* What is needed *
Each line of the data below from the one holding "unfold execAuthLockoutEnd" to the one holding "with_reducible apply parts_closeSession", inclusive, is to be reproduced exactly; no other line belongs in the answer.

Collected data
####
theorem parts_execAuthPendingTimeout {w : Part → Bool} {s0 s : State} {a0} (h : Fixes w s0 s) (hw : Covers [.sess] w) : FixesOut w s0 (execAuthPendingTimeout a0 s) := by
  unfold execAuthPendingTimeout
  try dsimp only
  repeat' (first | with_reducible assumption | with_reducible apply parts_setSess | with_reducible apply parts_next | exact parts_fault _ | ((with_reducible refine Covers.of hw ?_) <;> rfl) | with_reducible apply parts_ite | with_reducible apply parts_ite_snd | split | with_reducible apply parts_mk | ((with_reducible refine Or.inl (Covers.has hw _ ?_)) <;> rfl) | with_reducible exact Or.inr rfl | with_reducible exact Or.inr ⟨rfl, rfl⟩ | with_reducible exact Or.inr ⟨rfl, rfl, rfl⟩ | with_reducible exact Or.inr ⟨rfl, rfl, rfl, rfl⟩ | with_reducible exact Or.inr ⟨rfl, rfl, rfl, rfl, rfl⟩ | (intro _ _ _; dsimp only) | (intro _ _ _))

theorem parts_execAuthLockoutEnd {w : Part → Bool} {s0 s : State} {a0} (h : Fixes w s0 s) (hw : Covers [.locks] w) : FixesOut w s0 (execAuthLockoutEnd a0 s) := by
  unfold execAuthLockoutEnd
  try dsimp only
  repeat' (first | with_reducible assumption | with_reducible apply parts_next | exact parts_fault _ | ((with_reducible refine Covers.of hw ?_) <;> rfl) | with_reducible apply parts_ite | with_reducible apply parts_ite_snd | split | with_reducible apply parts_mk | ((with_reducible refine Or.inl (Covers.has hw _ ?_)) <;> rfl) | with_reducible exact Or.inr rfl | with_reducible exact Or.inr ⟨rfl, rfl⟩ | with_reducible exact Or.inr ⟨rfl, rfl, rfl⟩ | with_reducible exact Or.inr ⟨rfl, rfl, rfl, rfl⟩ | with_reducible exact Or.inr ⟨rfl, rfl, rfl, rfl, rfl⟩ | (intro _ _ _; dsimp only) | (intro _ _ _))

theorem parts_execOdpSessionIdleTimeout {w : Part → Bool} {s0 s : State} {a0} (h : Fixes w s0 s) (hw : Covers [.force, .sess, .commit] w) : FixesOut w s0 (execOdpSessionIdleTimeout a0 s) := by
  unfold execOdpSessionIdleTimeout
  try dsimp only
  repeat' (first | with_reducible assumption | with_reducible apply parts_closeSession | with_reducible apply parts_next | exact parts_fault _ | ((with_reducible refine Covers.of hw ?_) <;> rfl) | with_reducible apply parts_ite | with_reducible apply parts_ite_snd | split | with_reducible apply parts_mk | ((with_reducible refine Or.inl (Covers.has hw _ ?_)) <;> rfl) | with_reducible exact Or.inr rfl | with_reducible exact Or.inr ⟨rfl, rfl⟩ | with_reducible exact Or.inr ⟨rfl, rfl, rfl⟩ | with_reducible exact Or.inr ⟨rfl, rfl, rfl, rfl⟩ | with_reducible exact Or.inr ⟨rfl, rfl, rfl, rfl, rfl⟩ | (intro _ _ _; dsimp only) | (intro _ _ _))

theorem parts_execOdpReassemblyTimeout {w : Part → Bool} {s0 s : State} {a0 a1} (h : Fixes w s0 s) (hw : Covers [.sess] w) : FixesOut w s0 (execOdpReassemblyTimeout a0 a1 s) := by
  unfold execOdpReassemblyTimeout
  try dsimp only
  repeat' (first | with_reducible assumption | with_reducible apply parts_setSess | with_reducible apply parts_next | exact parts_fault _ | ((with_reducible refine Covers.of hw ?_) <;> rfl) | with_reducible apply parts_ite | with_reducible apply parts_ite_snd | split | with_reducible apply parts_mk | ((with_reducible refine Or.inl (Covers.has hw _ ?_)) <;> rfl) | with_reducible exact Or.inr rfl | with_reducible exact Or.inr ⟨rfl, rfl⟩ | with_reducible exact Or.inr ⟨rfl, rfl, rfl⟩ | with_reducible exact Or.inr ⟨rfl, rfl, rfl, rfl⟩ | with_reducible exact Or.inr ⟨rfl, rfl, rfl, rfl, rfl⟩ | (intro _ _ _; dsimp only) | (intro _ _ _))

theorem parts_execNotifySend {w : Part → Bool} {s0 s : State} {a0} (h : Fixes w s0 s) (hw : Covers [.force, .sess, .odp, .pairs, .msix, .hostMem] w) : FixesOut w s0 (execNotifySend a0 s) := by
  unfold execNotifySend
  try dsimp only
  repeat' (first | with_reducible assumption | with_reducible apply parts_postEntry | with_reducible apply parts_setN | with_reducible apply parts_flushPair | with_reducible apply parts_setSess | with_reducible apply parts_sendOdp | with_reducible apply parts_next | exact parts_fault _ | ((with_reducible refine Covers.of hw ?_) <;> rfl) | with_reducible apply parts_ite | with_reducible apply parts_ite_snd | split | with_reducible apply parts_mk | ((with_reducible refine Or.inl (Covers.has hw _ ?_)) <;> rfl) | with_reducible exact Or.inr rfl | with_reducible exact Or.inr ⟨rfl, rfl⟩ | with_reducible exact Or.inr ⟨rfl, rfl, rfl⟩ | with_reducible exact Or.inr ⟨rfl, rfl, rfl, rfl⟩ | with_reducible exact Or.inr ⟨rfl, rfl, rfl, rfl, rfl⟩ | (intro _ _ _; dsimp only) | (intro _ _ _))

end Sys2Proof.Machine
end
####
* Reply to the task *
  unfold execAuthLockoutEnd
  try dsimp only
  repeat' (first | with_reducible assumption | with_reducible apply parts_next | exact parts_fault _ | ((with_reducible refine Covers.of hw ?_) <;> rfl) | with_reducible apply parts_ite | with_reducible apply parts_ite_snd | split | with_reducible apply parts_mk | ((with_reducible refine Or.inl (Covers.has hw _ ?_)) <;> rfl) | with_reducible exact Or.inr rfl | with_reducible exact Or.inr ⟨rfl, rfl⟩ | with_reducible exact Or.inr ⟨rfl, rfl, rfl⟩ | with_reducible exact Or.inr ⟨rfl, rfl, rfl, rfl⟩ | with_reducible exact Or.inr ⟨rfl, rfl, rfl, rfl, rfl⟩ | (intro _ _ _; dsimp only) | (intro _ _ _))

theorem parts_execOdpSessionIdleTimeout {w : Part → Bool} {s0 s : State} {a0} (h : Fixes w s0 s) (hw : Covers [.force, .sess, .commit] w) : FixesOut w s0 (execOdpSessionIdleTimeout a0 s) := by
  unfold execOdpSessionIdleTimeout
  try dsimp only
  repeat' (first | with_reducible assumption | with_reducible apply parts_closeSession | with_reducible apply parts_next | exact parts_fault _ | ((with_reducible refine Covers.of hw ?_) <;> rfl) | with_reducible apply parts_ite | with_reducible apply parts_ite_snd | split | with_reducible apply parts_mk | ((with_reducible refine Or.inl (Covers.has hw _ ?_)) <;> rfl) | with_reducible exact Or.inr rfl | with_reducible exact Or.inr ⟨rfl, rfl⟩ | with_reducible exact Or.inr ⟨rfl, rfl, rfl⟩ | with_reducible exact Or.inr ⟨rfl, rfl, rfl, rfl⟩ | with_reducible exact Or.inr ⟨rfl, rfl, rfl, rfl, rfl⟩ | (intro _ _ _; dsimp only) | (intro _ _ _))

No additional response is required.